OpenAI is giving beta users free credits each month to generate images from DALL-E, along with full usage rights to commercialise the images they create.
OpenAI is giving 1m people early access to the beta of its advanced text-to-image generator, DALL-E 2.
When users input a phrase or a string of words into this AI system, it is able to interpret the description and create multiple images based on the text prompt.
Under the beta access, users receive 50 credits in the first month and 15 free credits each month after. These can each be used for one original text prompt generation, which creates four images, or an edit or variation to a prompt, creating three images.
Users can also buy credits in the first phase of the beta in batches of 115 for $15. Artists who need financial assistance can apply for subsidised access.
Our newest system DALL·E 2 can create realistic images and art from a description in natural language. See it here: https://t.co/Kmjko82YO5 pic.twitter.com/QEh9kWUE8A
— OpenAI (@OpenAI) April 6, 2022
“We are excited to see what people create with DALL-E and look forward to users’ feedback during this beta period,” OpenAI said in a blogpost.
OpenAI said users who create images from DALL-E get full usage rights to commercialise the images, including the right to reprint, sell and merchandise.
The AI research company created the first version of DALL-E last year. The new version DALL-E 2 was unveiled in April, which OpenAI said “generates more realistic and accurate images with four times greater resolution”.
Tackling misuse concerns
The company opted initially to keep its text-to-image generator out of public access in order to properly learn the limitations and safety issues of the AI system.

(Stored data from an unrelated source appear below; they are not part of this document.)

-- ==== Sys2Proof/Machine/Loading.lean ====
section
/-! DEFINITION. The Calibration Store: sector states, and the fields of the sectors as the blocks load them (R183, R185). -/

namespace Sys2Proof.Machine

open Sys2Proof

/-! ## Sector states (R185) -/

/-- Whether the check in bytes 254 and 255 matches bytes 0 to 253 (R185). -/
def checkMatches (bytes : List Byte) : Bool := decide ((check (bytes.take 254)).toNat = u16At bytes 254)

/-- The state a sector's content and mark give (R185). -/
def sectorStateOf (n : Fin 8) (bytes : List Byte) (mark : Bool) : SectorState :=
  if bytes.all (fun b => decide (b = 0xFF#8)) then .erased
  else if mark then .corrupt
  else if 5 ≤ n.1 then .valid
  else if checkMatches bytes then .valid
  else .corrupt

/-- A sector examined (R185). -/
def Sector.examine (n : Fin 8) (x : Sector) : Sector := { x with state := some (sectorStateOf n x.bytes x.mark) }

/-- A sector. -/
def State.sector (s : State) (n : Fin 8) : Sector := s.store.sectors.sel n

/-- A sector replaced. -/
def State.putSector (s : State) (n : Fin 8) (x : Sector) : State :=
  { s with store := { s.store with sectors := s.store.sectors.put n x } }

/-- The bytes of a sector, when it is VALID. -/
def State.validBytes (s : State) (n : Fin 8) : Option (List Byte) :=
  if (s.sector n).state = some .valid then some (s.sector n).bytes else none

/-- A bit of a byte. -/
def bitOf (b : Byte) (i : Nat) : Bool := b.getLsbD i

/-! ## Sector 2: the vehicle bus (R48, R183) -/

/-- A rule of sector 2 as the request that would set it (R183, R185). -/
def ruleRequest (b : List Byte) (n : Nat) : SetRule :=
  let o := 3 + 15 * n
  let head := u32At b o
  let b4 := byteAt b (o + 4)
  let b5 := byteAt b (o + 5)
  { number := n
    enabled := decide (head / 2147483648 % 2 = 1)
    extended := decide (head / 1073741824 % 2 = 1)
    identifier := head % 536870912
    target := b4.toNat / 32
    startBit := b5.toNat % 64
    length := b4.toNat % 16 + 1
    order := .legal (if head / 536870912 % 2 = 1 then .msbFirst else .lsbFirst)
    signed := bitOf b4 4
    factor := BitVec.ofNat 16 (u16At b (o + 8))
    shift := (byteAt b (o + 7)).toNat % 16
    offset := (BitVec.ofNat 16 (u16At b (o + 10))).signExtend 32
    timeout := (byteAt b (o + 14)).toNat * 10
    invalidPattern := if bitOf b5 7 then some (u16At b (o + 12)) else none
    alive := if bitOf b5 6 then some ((byteAt b (o + 6)).toNat % 64) else none }

/-- One rule loaded (R183): as SET RULE would store it, or empty where SET RULE would refuse it. -/
def State.loadRule (b : List Byte) (s : State) (n : Fin 16) : State :=
  let f := ruleRequest b n.1
  match SetRule.legal f with
  | some (_, i, order) =>
    if targetTaken s.recv.rules n i then s.putRule n .cleared else (s.putRule n (SetRule.toRule f i order)).takeTimeout (SetRule.toRule f i order)
  | none => s.putRule n .cleared

/-- The bit rate of a code; a code without a meaning gives the built-in rate (R183, R185). -/
def bitRateOf (code : Nat) : Nat := if code = 1 then 125 else if code = 2 then 250 else 500

/-- The reverse source of a code; a code without a meaning gives the built-in source (R183, R185). -/
def reverseSourceOf (code : Nat) : ReverseSource := if code = 1 then .bus else if code = 3 then .either else .line

/-- Step 3 (R182): the Signal Receiver loads sector 2; the debouncer proceeds and REV_EFF is evaluated (R48). -/
def State.loadReceiver (s : State) : State :=
  match s.validBytes 2 with
  | none => s.evalRev .setting
  | some b =>
    let t := { s with recv := { s.recv with bitRate := bitRateOf (byteAt b 0).toNat } }
    ((List.finRange 16).foldl (State.loadRule b) t).takeReverseSource (reverseSourceOf (byteAt b 1).toNat)
      (clampNat 10 200 (byteAt b 2).toNat)

/-! ## Sector 3: the outputs (R117, R183) -/

/-- A colour of three bytes. -/
def rgbAt (b : List Byte) (i : Nat) : Rgb := ⟨byteAt b i, byteAt b (i + 1), byteAt b (i + 2)⟩

/-- The host timing of a sector's fields (R183): sizes clamped, a refresh rate without a meaning replaced. -/
def timingAt (b : List Byte) (i : Nat) (o : Output) : Timing :=
  let f := (byteAt b (i + 4)).toNat
  { width := clampNat 320 1280 (u16At b i), height := clampNat 240 800 (u16At b (i + 2)),
    refresh := if f = 50 ∨ f = 60 then f else (builtInTiming o).refresh }

/-- An output's record as sector 3 gives it (R183, R185); a mirror bit for CENTRE is loaded clear. -/
def outputAt (b : List Byte) (o : Output) : OutputRec :=
  let i := 9 * (outputNo o).1
  .loaded (bitOf (byteAt b i) 0) (timingAt b (i + 1) o) (rgbAt b (i + 6)) (bitOf (byteAt b i) 1 && decide (o ≠ .centre))

/-- The Compositor as sector 3 gives it (R96, R117, R183). -/
def compositorOf (b : List Byte) : Compositor :=
  { outputs := ⟨#[outputAt b .centre, outputAt b .rearL, outputAt b .rearR], rfl⟩,
    policy :=
      { lingerTime := clampNat 0 10000 (u16At b 27), lingerSpeed := clampNat 0 3000 (u16At b 29),
        filmSpeedLimit := clampNat 0 1000 (u16At b 31), fills := ⟨#[rgbAt b 33, rgbAt b 36, rgbAt b 39], rfl⟩ },
    suppression := true, demand := false }

/-- Step 4 (R182): the Output Compositor loads sector 3, and camera demand is what its outputs give, absent (R106, R117). The
linger speed of the view policy changes with it, so the LOST latch is tested and REV_EFF evaluated, while suppression is on by
R117 and not tested: DESIGN CHOICE (unsafe, log 59). -/
def State.loadOutputs (s : State) : State :=
  let loaded := match s.validBytes 3 with
    | none => Compositor.builtIn
    | some b => compositorOf b
  (((State.recomputeDemand { s with comp := { loaded with demand := s.comp.demand } }).latchTest).evalRev .bus)

/-! ## Sector 1: the camera and the guide (R134, R135, R151, R183) -/

/-- A camera width: one out of range or odd takes the built-in width (R183). -/
def cameraWidthOf (w : Nat) : Nat := if 320 ≤ w ∧ w ≤ 1280 ∧ w % 2 = 0 then w else CameraSettings.builtIn.width

/-- A camera height: one out of range or odd takes the built-in height (R183). -/
def cameraHeightOf (h : Nat) : Nat := if 240 ≤ h ∧ h ≤ 960 ∧ h % 2 = 0 then h else CameraSettings.builtIn.height

/-- The camera settings of sector 1 (R183, R185). -/
def cameraSettingsOf (b : List Byte) : CameraSettings :=
  { width := cameraWidthOf (u16At b 0), height := cameraHeightOf (u16At b 2), format := .yuv422,
    frameTimeout := clampNat 40 500 (u16At b 4), wakeTimeout := clampNat 100 2000 (u16At b 6),
    freezeCount := clampNat 5 60 (byteAt b 8).toNat, keepWarm := bitOf (byteAt b 9) 0 }

/-- The geometry of sector 1 (R183, R185). -/
def geometryOf (b : List Byte) : Geometry :=
  let reach := clampNat 1000 5000 (u16At b 18)
  let m1 := u16At b 47
  let m2 := u16At b 49
  let m3 := u16At b 51
  let sound := decide (m1 < m2 ∧ m2 < m3 ∧ m3 < reach)
  { ratio := clampNat 1000 2500 (u16At b 10), wheelbase := clampNat 2000 3500 (u16At b 12),
    overhang := clampNat 300 1500 (u16At b 14), track := clampNat 1200 2000 (u16At b 16), reach := reach,
    homography := ⟨#[b24At b 20, b24At b 23, b24At b 26, b24At b 29, b24At b 32, b24At b 35, b24At b 38, b24At b 41,
      b24At b 44], rfl⟩,
    marker1 := if sound then m1 else reach / 4, marker2 := if sound then m2 else reach / 2,
    marker3 := if sound then m3 else 3 * reach / 4, staticLines := bitOf (byteAt b 9) 1 }

/-- The 16-bit colour at a place. -/
def colourAt (b : List Byte) (i : Nat) : BitVec 16 := BitVec.ofNat 16 (u16At b i)

/-- The style of sector 1 (R137, R185). -/
def styleOf (b : List Byte) : GuideStyle :=
  { track := colourAt b 53, marker1 := colourAt b 55, marker2 := colourAt b 57, marker3 := colourAt b 59, static := colourAt b 61 }

/-- Step 5 (R182): the Camera Monitor and the Generator load sector 1; keep-warm acts (R134). -/
def State.loadCamera (s : State) : State :=
  match s.validBytes 1 with
  | none =>
    State.followCamera { s with
      cam := .initial .builtIn
      guide := { Guide.initial .builtIn false .builtIn CameraSettings.builtIn.width CameraSettings.builtIn.height with
        demand := s.guide.demand } }
  | some b =>
    let c := cameraSettingsOf b
    State.followCamera { s with
      cam := .initial c
      guide := { Guide.initial (geometryOf b) true (styleOf b) c.width c.height with demand := s.guide.demand } }

/-! ## Sector 4: the mix and the park cadence (R165, R169, R183) -/

/-- The film source of a code; a code without a meaning gives the built-in source (R183). -/
def filmSourceOf (code : Nat) (builtIn : Option StreamId) : Option StreamId :=
  if code = 0 then none else if code = 1 then some .a else if code = 2 then some .b else builtIn

/-- The record of an audio output as sector 4 gives it (R183); the chime flag of CABIN is loaded set. The flag is
a byte whose coding R185 does not give, and any value but 0 is taken as set: DESIGN CHOICE (unsafe, log 52). -/
def mixOutAt (b : List Byte) (k : Fin 3) : MixOut :=
  let i := 4 * k.1
  { film := filmSourceOf (byteAt b i).toNat (Mixer.builtIn.outs.sel k).film,
    filmVolume := clampNat 0 63 (byteAt b (i + 1)).toNat,
    chimeFlag := decide (k = 0) || decide (byteAt b (i + 2) ≠ 0),
    chimeVolume := clampNat 0 63 (byteAt b (i + 3)).toNat, target := 0, applied := 0, clips := 0 }

/-- The park cadence of sector 4 (R183). -/
def cadenceOf (b : List Byte) : ParkCadence :=
  { near := clampNat 20 60 (byteAt b 14).toNat, far := clampNat 100 250 (byteAt b 15).toNat,
    halfPeriod := clampNat 6 255 (byteAt b 16).toNat, level := clampNat 0 63 (byteAt b 17).toNat }

/-- Step 6 (R182): the Mixer and the park cadence load sector 4; the targets are recomputed and taken at once (R169). -/
def State.loadMixer (s : State) : State :=
  match s.validBytes 4 with
  | none =>
    { s with
      mixer := Mixer.settle (Mixer.retarget { Mixer.builtIn with revEff := s.mixer.revEff, playing := s.mixer.playing })
      chime := { s.chime with cadence := .builtIn } }
  | some b =>
    { s with
      mixer := Mixer.settle (Mixer.retarget { s.mixer with
        outs := ⟨#[mixOutAt b 0, mixOutAt b 1, mixOutAt b 2], rfl⟩
        duck := clampNat 0 30 (byteAt b 12).toNat
        rev := clampNat 0 63 (byteAt b 13).toNat })
      chime := { s.chime with cadence := cadenceOf b } }

end Sys2Proof.Machine
end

OpenAI said it has now added new safety features. The system will reject image uploads that contain realistic faces, or attempts to imitate public figures such as celebrities or politicians.

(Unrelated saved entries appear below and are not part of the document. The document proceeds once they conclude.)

-- ==== Sys2Proof/Machine/StartUp.lean ====
section
/-! DEFINITION. Start-up and the entry into RUNNING (section 10.1). -/

namespace Sys2Proof.Machine

open Sys2Proof

/-! ## An abandoned store operation (R188) -/

/-- Bytes partly changed: from the byte numbered `i` on, each a free value of its own (log 10). -/
def abandonedBytes (count i : Nat) : List Byte → List Byte
  | [] => []
  | _ :: bs => Config.abandonedByte count i :: abandonedBytes count (i + 1) bs

/-- The bytes of a sector whose operation a start-up has abandoned (R188): an erase leaves every byte partly changed, a write
those of its half. -/
def abandonedContent (kind : StoreOpKind) (count : Nat) (bytes : List Byte) : List Byte :=
  match kind with
  | .erase => abandonedBytes count 0 bytes
  | .write half _ =>
    if half = 0 then abandonedBytes count 0 (bytes.take 128) ++ bytes.drop 128
    else bytes.take 128 ++ abandonedBytes count 128 (bytes.drop 128)

/-- The store operation in flight is abandoned (R188): the bytes partly changed, the mark set. -/
def State.abandonStore (s : State) : State :=
  match s.store.op with
  | none => s
  | some op =>
    let x := s.sector op.sector
    let t := s.putSector op.sector { x with bytes := abandonedContent op.kind s.free x.bytes, mark := true }
    { t with store := { t.store with op := none }, free := s.free + 1 }

/-! ## The steps of start-up (R182) -/

/-- The transaction under way, when a start-up begins: the part reads nothing and sends 0x00 for its rest (R181; log 25). -/
def Transaction.deafened (x : Transaction) : Transaction := { x with sending := false, deaf := true }

/-- The steps of a start-up after its first, in their order (R182). -/
def laterSteps : List StartUpStep := [.examine, .receiver, .outputs, .camera, .mixer]

/-- The beginning of a start-up (R181, R182): every block at its reset values, every sector UNEXAMINED, every output OFF. What
is kept: the store's bytes and marks, the level of REV_IN, frame memory, the commands that wait (log 6). A self-test in flight is
abandoned without a notice (R189), and the pages of its set hold what they held before it: DESIGN CHOICE (unsafe, log 56). -/
def State.beginStartUp (s : State) (cause : ResetCause) : State :=
  let t := s.abandonStore
  let off (o : Output) : OutputRec := .loaded false (builtInTiming o) ⟨0, 0, 0⟩ false
  let blank (x : Sector) : Sector := { x with state := none }
  { t with
    part := ⟨.starting, cause⟩
    steps := laterSteps
    link := { Link.initial with transaction := s.link.transaction.map Transaction.deafened }
    recv := .initial s.recv.rawLine
    pacer := .initial
    layers := .initial
    comp := { Compositor.builtIn with outputs := ⟨#[off .centre, off .rearL, off .rearR], rfl⟩ }
    cam := .initial .builtIn
    guide := .initial .builtIn false .builtIn CameraSettings.builtIn.width CameraSettings.builtIn.height
    chime := .initial .builtIn
    mixer := .builtIn
    store := { t.store with sectors := (List.finRange 8).foldl (fun x n => x.upd n blank) t.store.sectors }
    selfTest := none }

/-- Step 1 (R24, R182): the FMM initialises the page map and the camera reserve. -/
def State.initMemory (s : State) : State := { s with fmm := .initial, mem := s.mem.zeroPages 0 Config.reservePages }

/-- Step 2 (R182, R185): the store examines all eight sectors. -/
def State.examineSectors (s : State) : State :=
  { s with store := { s.store with
      sectors := (List.finRange 8).foldl (fun x n => x.upd n (Sector.examine n)) s.store.sectors } }

/-- A start-up begins, with its step 1 (R182). -/
def State.startUp (s : State) (cause : ResetCause) : State := (s.beginStartUp cause).initMemory

/-- What a later step of a start-up does (R182). -/
def State.doStep (s : State) : StartUpStep → State
  | .examine => s.examineSectors
  | .receiver => s.loadReceiver
  | .outputs => s.loadOutputs
  | .camera => s.loadCamera
  | .mixer => s.loadMixer

/-- The step of a start-up that is under way (R182). -/
def State.stepUnderWay (s : State) : Option StartUpStep := if s.isRunning then none else s.steps.head?

/-- The step under way ends. -/
def State.endStep (s : State) : State :=
  match s.stepUnderWay with
  | some x => { s with steps := s.steps.tail }.doStep x
  | none => s

/-- All steps that have not ended come to their ends, in their order. -/
def State.finishStartUp (s : State) : State := s.steps.foldl State.doStep { s with steps := [] }

/-! ## The entry into RUNNING (R184) -/

/-- The eight sector states, UNEXAMINED where not yet determined (R179). -/
def State.sectorStates (s : State) : Table (Option SectorState) 8 :=
  ⟨#[(s.sector 0).state, (s.sector 1).state, (s.sector 2).state, (s.sector 3).state, (s.sector 4).state, (s.sector 5).state,
    (s.sector 6).state, (s.sector 7).state], rfl⟩

/-- PART_STARTED as it stands: the eight sector states and the reset cause (R177, R184). -/
def State.partStarted (s : State) : Report := .partStarted s.sectorStates s.part.cause

/-- The part enters RUNNING at the end of step 6 (R184), so what is left of the steps before it has ended by then (log 6); in
RUNNING there is no such event (log 2). -/
def State.enterRunning (s : State) : State :=
  if s.isRunning then s
  else
    let u := s.finishStartUp
    let t := { u with
      part := { u.part with phase := .running }
      pacer := { u.pacer with paceTimer := true }
      link := { u.link with notices := ⟨u.partStarted, 0⟩ :: u.link.notices } }
    if t.recv.revEff then t.viewRise.chimeRise else t

end Sys2Proof.Machine
end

The company said the also system has more accurate content filters to prevent harmful images, such as violent, adult or political content. It has added a new technique to reduce bias in the AI model and “more accurately reflect the diversity of the world’s population”.
“Expanding access is an important part of our deploying AI systems responsibly because it allows us to learn more about real-world use and continue to iterate on our safety systems,” OpenAI said.
Competition appears to be on the horizon for OpenAI, as Google Research revealed its own text-to-image generator called Imagen in May. The Google team behind the model said it had an “unprecedented degree of photorealism” and a deep level of language understanding.
Meta became the latest player to enter the text-to-image AI arena last week, when it revealed its own model called Make-A-Scene. Meta said this system accepts rough sketches from the user to direct the AI before the final image is created.
A publicly accessible text-to-image generator called Dall-E Mini garnered a lot of attention on the internet last month. This AI tool was inspired by OpenAI’s tech and was created by machine learning engineer Boris Dayma.